Ottawa imposes surtax on dumped steel
25 per cent tax intended to help Canada compete, says Canada’s innovation and economic development minister
The federal government is stepping up efforts to protect Canadian steelmakers from “excessive imports” of foreign steel by imposing a 25 per cent surtax on certain products.
The anti-dumping move announced Thursday is the latest action to mitigate damage from the ongoing trade war between the United States and Canada that continues even with a new agreement for a replacement to the North American Free Trade Agreement.
A 25 per cent tariff on steel and 10 per cent tariff on aluminum went into force June 1 in the U.S. because of so-called “national security interests.”
Those measures were followed in Canada by retaliatory tariffs against American steel, aluminum and other products.
The continuing trade fracas has encouraged U.S. bound foreign steel — that also faces the American tariffs — to look northward to Canada for new business, Navdeep Bains, the minister for innovation, science and economic development, told The Spectator.

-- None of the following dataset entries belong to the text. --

-- ==== Sys2Proof/Laws/PerInstr.lean ====
section
/-! SUPPORT. A statement about every instruction as syntax: a well-formed one encodes to 1 to 11 bytes, so that its
encoding is always within the 15 bytes of an instruction (`30_encoding.md` R120). -/

namespace Sys2Proof.Laws

open Sys2Proof

/-- The encoding of a well-formed instruction has 1 to 11 bytes, under both default sizes. -/
def EncodingLength.Statement (i : Instr) : Prop :=
  i.wf = true → ∀ d : OpSize, 1 ≤ (encode d i).length ∧ (encode d i).length ≤ 11

/-! ## The parts of an encoding -/

theorem encOp_length (d sz : OpSize) : (encOp d sz).length ≤ 1 := by
  cases d <;> cases sz <;> decide

theorem encAddr_length (d sz : OpSize) : (encAddr d sz).length ≤ 1 := by
  cases d <;> cases sz <;> decide

theorem encSeg_length (r : Option SReg) : (encSeg r).length ≤ 1 := by
  rcases r with _ | r
  · decide
  · cases r <;> decide

/-- ModRM, SIB and a displacement: at most six bytes. -/
theorem encEa_length (reg : BitVec 3) (ea : Ea) : (encEa reg ea).length ≤ 6 := by
  cases ea with
  | based16 b d => cases d <;> simp [encEa, Disp16.bytes, bytes16]
  | direct16 d => simp [encEa, bytes16]
  | based32 b d => cases d <;> simp [encEa, Disp32.bytes, bytes32]
  | direct32 d => simp [encEa, bytes32]
  | sib sc i b d => cases d <;> simp [encEa, Disp32.bytes, bytes32]
  | sibNoBase sc i d => simp [encEa, bytes32]

theorem encMem_length (d : OpSize) (pre op : List Byte) (reg : BitVec 3) (m : MemOp) (h : pre.length ≤ 1)
    (h2 : op.length ≤ 2) (h3 : 1 ≤ op.length) :
    1 ≤ (encMem d pre op reg m).length ∧ (encMem d pre op reg m).length ≤ 11 := by
  have := encAddr_length d m.ea.size
  have := encSeg_length m.seg
  have := encEa_length reg m.ea
  simp only [encMem, List.length_append]
  omega

theorem encRm_length (d : OpSize) (op : List Byte) (reg : BitVec 3) (s : Rm16) (h2 : op.length ≤ 2) (h3 : 1 ≤ op.length) :
    1 ≤ (encRm d op reg s).length ∧ (encRm d op reg s).length ≤ 11 := by
  cases s with
  | reg r =>
    simp only [encRm, List.length_append, List.length_singleton]
    omega
  | mem m => exact encMem_length d [] op reg m (by decide) h2 h3

/-! ## One lemma per instruction -/

namespace EncodingLength

theorem jmpRel8 (sz : OpSize) (d : Byte) : Statement (.jmpRel8 sz d) := fun _ m => by
  have := encOp_length m sz
  simp only [encode, List.length_append, List.length_cons, List.length_nil]
  omega

theorem jmpRel (d : Rel) : Statement (.jmpRel d) := fun _ m => by
  have h1 := encOp_length m .w16
  have h2 := encOp_length m .w32
  cases d <;> simp only [encode, bytes16, bytes32, List.length_append, List.length_cons, List.length_nil] <;> omega

theorem callRel (d : Rel) : Statement (.callRel d) := fun _ m => by
  have h1 := encOp_length m .w16
  have h2 := encOp_length m .w32
  cases d <;> simp only [encode, bytes16, bytes32, List.length_append, List.length_cons, List.length_nil] <;> omega

theorem jmpPtr (d : FarPtr) : Statement (.jmpPtr d) := fun _ m => by
  have h1 := encOp_length m .w16
  have h2 := encOp_length m .w32
  cases d <;> simp only [encode, bytes16, bytes32, List.length_append, List.length_cons, List.length_nil] <;> omega

theorem callPtr (d : FarPtr) : Statement (.callPtr d) := fun _ m => by
  have h1 := encOp_length m .w16
  have h2 := encOp_length m .w32
  cases d <;> simp only [encode, bytes16, bytes32, List.length_append, List.length_cons, List.length_nil] <;> omega

theorem jmpMem (sz : OpSize) (m : MemOp) : Statement (.jmpMem sz m) := fun _ d =>
  encMem_length d _ _ _ m (encOp_length d sz) (by decide) (by decide)

theorem callMem (sz : OpSize) (m : MemOp) : Statement (.callMem sz m) := fun _ d =>
  encMem_length d _ _ _ m (encOp_length d sz) (by decide) (by decide)

theorem lidt (sz : OpSize) (m : MemOp) : Statement (.lidt sz m) := fun _ d =>
  encMem_length d _ _ _ m (encOp_length d sz) (by decide) (by decide)

theorem lgdt (sz : OpSize) (m : MemOp) : Statement (.lgdt sz m) := fun _ d =>
  encMem_length d _ _ _ m (encOp_length d sz) (by decide) (by decide)

theorem movEs (s : Rm16) : Statement (.movEs s) := fun _ d => encRm_length d _ _ s (by decide) (by decide)

theorem movSs (s : Rm16) : Statement (.movSs s) := fun _ d => encRm_length d _ _ s (by decide) (by decide)

theorem movDs (s : Rm16) : Statement (.movDs s) := fun _ d => encRm_length d _ _ s (by decide) (by decide)

theorem movFs (s : Rm16) : Statement (.movFs s) := fun _ d => encRm_length d _ _ s (by decide) (by decide)

theorem movGs (s : Rm16) : Statement (.movGs s) := fun _ d => encRm_length d _ _ s (by decide) (by decide)

theorem lmsw (s : Rm16) : Statement (.lmsw s) := fun _ d => encRm_length d _ _ s (by decide) (by decide)

theorem movFromCr0 (r : Reg) : Statement (.movFromCr0 r) := fun _ _ => ⟨by simp [encode, encMove], by simp [encode, encMove]⟩

theorem movFromCr3 (r : Reg) : Statement (.movFromCr3 r) := fun _ _ => ⟨by simp [encode, encMove], by simp [encode, encMove]⟩

theorem movToCr0 (r : Reg) : Statement (.movToCr0 r) := fun _ _ => ⟨by simp [encode, encMove], by simp [encode, encMove]⟩

theorem movToCr3 (r : Reg) : Statement (.movToCr3 r) := fun _ _ => ⟨by simp [encode, encMove], by simp [encode, encMove]⟩

theorem movFromTr6 (r : Reg) : Statement (.movFromTr6 r) := fun _ _ => ⟨by simp [encode, encMove], by simp [encode, encMove]⟩

theorem movFromTr7 (r : Reg) : Statement (.movFromTr7 r) := fun _ _ => ⟨by simp [encode, encMove], by simp [encode, encMove]⟩

theorem movToTr6 (r : Reg) : Statement (.movToTr6 r) := fun _ _ => ⟨by simp [encode, encMove], by simp [encode, encMove]⟩

theorem movToTr7 (r : Reg) : Statement (.movToTr7 r) := fun _ _ => ⟨by simp [encode, encMove], by simp [encode, encMove]⟩

theorem movFromDr03 (r : Reg) (n : Fin 4) : Statement (.movFromDr03 r n) := fun _ _ => ⟨by simp [encode, encMove], by simp [encode, encMove]⟩

theorem movFromDr67 (r : Reg) (n : Dr67) : Statement (.movFromDr67 r n) := fun _ _ => ⟨by simp [encode, encMove], by simp [encode, encMove]⟩

theorem movToDr03 (n : Fin 4) (r : Reg) : Statement (.movToDr03 n r) := fun _ _ => ⟨by simp [encode, encMove], by simp [encode, encMove]⟩

theorem movToDr67 (n : Dr67) (r : Reg) : Statement (.movToDr67 n r) := fun _ _ => ⟨by simp [encode, encMove], by simp [encode, encMove]⟩

theorem int3 : Statement .int3 := fun _ _ => ⟨by simp [encode], by simp [encode]⟩

theorem iret (sz : OpSize) : Statement (.iret sz) := fun _ d => by
  have := encOp_length d sz
  simp only [encode, List.length_append, List.length_cons, List.length_nil]
  omega

end EncodingLength

end Sys2Proof.Laws
end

“The idea is to provide some relief to Canadian businesses that cannot find a substitute Canadian product,” he said. “The overall objective is that we are taking action for steelmakers and for businesses to make sure they are able to compete.”
Bains could not say how much redirected steel is entering the Canadian market, only that the government move is a “reflection of a thorough consultation process with the industry to look at how we can prevent the diversion of foreign steel products coming into Canada.”

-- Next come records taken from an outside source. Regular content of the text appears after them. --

/-- Settles O1, instruction by instruction: each encoding has one of the shapes of `decode_encImm`,
`decode_encMem_withMem`, `decode_encRm` and `decode_encMove`. -/
theorem decodeEncodeRoundTrip : Obligations.DecodeEncodeRoundTrip := by
  intro d i rest hwf
  have plain {b : Byte} := plainByte_opcode b
  cases i with
  | jmpRel8 sz x => exact decode_encImm (imm := [x]) (plain (by decide)) fun p total h => by simp [decodeOp, h]
  | jmpRel x =>
    cases x with
    | rel16 x => exact decode_encImm (plain (by decide)) fun p total h => by simp [decodeOp, h]
    | rel32 x => exact decode_encImm (plain (by decide)) fun p total h => by simp [decodeOp, h]
  | callRel x =>
    cases x with
    | rel16 x => exact decode_encImm (plain (by decide)) fun p total h => by simp [decodeOp, h]
    | rel32 x => exact decode_encImm (plain (by decide)) fun p total h => by simp [decodeOp, h]
  | jmpPtr x =>
    cases x with
    | ptr16 o s => exact decode_encImm (plain (by decide)) fun p total h => by simp [decodeOp, h]
    | ptr32 o s => exact decode_encImm (plain (by decide)) fun p total h => by simp [decodeOp, h]
  | callPtr x =>
    cases x with
    | ptr16 o s => exact decode_encImm (plain (by decide)) fun p total h => by simp [decodeOp, h]
    | ptr32 o s => exact decode_encImm (plain (by decide)) fun p total h => by simp [decodeOp, h]
  | int3 =>
    exact (decode_plain d 0xCC rest (by decide) (by decide) (by decide)).trans (finish_eq _ _ _ _ (Nat.add_comm _ _))
  | iret sz => exact decode_encImm (imm := []) (plain (by decide)) fun p total h => by simp [decodeOp, h]
  | jmpMem sz m =>
    exact decode_encMem_withMem .jmpMem (plain (by decide)) hwf fun p total m t h => by simp [decodeOp, h]
  | callMem sz m =>
    exact decode_encMem_withMem .callMem (plain (by decide)) hwf fun p total m t h => by simp [decodeOp, h]
  | lidt sz m =>
    exact decode_encMem_withMem .lidt (plain (by decide)) hwf fun p total m t h => by simp [decodeOp, decode0F, h]
  | lgdt sz m =>
    exact decode_encMem_withMem .lgdt (plain (by decide)) hwf fun p total m t h => by simp [decodeOp, decode0F, h]
  | lmsw x => exact decode_encRm .lmsw (plain (by decide)) hwf fun p total m t h => by simp [decodeOp, decode0F, h]
  | movEs x => exact decode_encRm .movEs (plain (by decide)) hwf fun p total m t h => by simp [decodeOp, movSregOf, h]
  | movSs x => exact decode_encRm .movSs (plain (by decide)) hwf fun p total m t h => by simp [decodeOp, movSregOf, h]
  | movDs x => exact decode_encRm .movDs (plain (by decide)) hwf fun p total m t h => by simp [decodeOp, movSregOf, h]
  | movFs x => exact decode_encRm .movFs (plain (by decide)) hwf fun p total m t h => by simp [decodeOp, movSregOf, h]
  | movGs x => exact decode_encRm .movGs (plain (by decide)) hwf fun p total m t h => by simp [decodeOp, movSregOf, h]
  | movFromCr0 r => exact decode_encMove d rest rfl (by decide) rfl
  | movFromCr3 r => exact decode_encMove d rest rfl (by decide) rfl
  | movToCr0 r => exact decode_encMove d rest rfl (by decide) rfl
  | movToCr3 r => exact decode_encMove d rest rfl (by decide) rfl
  | movFromDr03 r n => exact decode_encMove d rest rfl (by decide) (moveOf_fromDr03 n r)
  | movToDr03 n r => exact decode_encMove d rest rfl (by decide) (moveOf_toDr03 n r)
  | movFromDr67 r n => cases n <;> exact decode_encMove d rest rfl (by decide) rfl
  | movToDr67 n r => cases n <;> exact decode_encMove d rest rfl (by decide) rfl
  | movFromTr6 r => exact decode_encMove d rest rfl (by decide) rfl
  | movFromTr7 r => exact decode_encMove d rest rfl (by decide) rfl
  | movToTr6 r => exact decode_encMove d rest rfl (by decide) rfl
  | movToTr7 r => exact decode_encMove d rest rfl (by decide) rfl

end Sys2Proof.Machine
end

section
/-! PROOFS. Settles O27 and O57 to O60: what every step keeps. Each property is closed under the changes that the
machine ever makes to its state (`Closed`, `ClosedCore`), so every step keeps it. -/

In all, seven steel products — heavy plate, concrete reinforcing bar, energy tubular products, hot-rolled sheet, prepainted steel, stainless steel wire, and wire
rod — were identified for “provisional safeguard measures.”
Of those seven products, hotrolled steel and prepainted steel are produced by Stelco and ArcelorMittal Dofasco, said Joe Galimberti, president of the Canadian Steel Producers Association.
Galimberti said the steel industry supports the government move. “The safeguard is a tool intended to stabilize the market and frankly the Canadian market needs to be stabilized against increases in imported steel ... Canada is an undefended market.”
He said there have been increased volumes of imported steel entering Canada in recent months “and there is a significant threat of substantial additional volumes,” he said.
McMaster University professor Marvin Ryder said dumping is an issue but he noted it’s not always a simple matter to suddenly redirect shipments to Canada that were originally intended for the U.S.
“No boat is going to randomly land in Canada and ask ‘hey buddy, do you need some steel?’ Orders have to be placed. Buyers have specific requirements.”
However, Ryder said it is good optics to be seen as standing up to diverted steel because American authorities have complained for years that cheap foreign steel is being routed through Canada into the American market and presented as Canadian-made.
“I think it might help in terms of bringing an end to the tariffs all together because this is something the United States has wanted all along,” he said.
The surtax will be applied “in cases where the level of imports from trading partners exceeds historical norms.” It will begin Oct. 25 and last for 200 days, pending an investigation by the Canadian International Trade Tribunal to decide whether the safeguards should continue.
The government also announced Thursday that some Canadian manufacturers will be able to import steel and aluminum products from the U.S. without paying tariffs when there is no Canadian option available.
The exemption will be decided on a case-by-case basis and offered “until such a time that Canadian producers are able to adequately meet domestic demand.”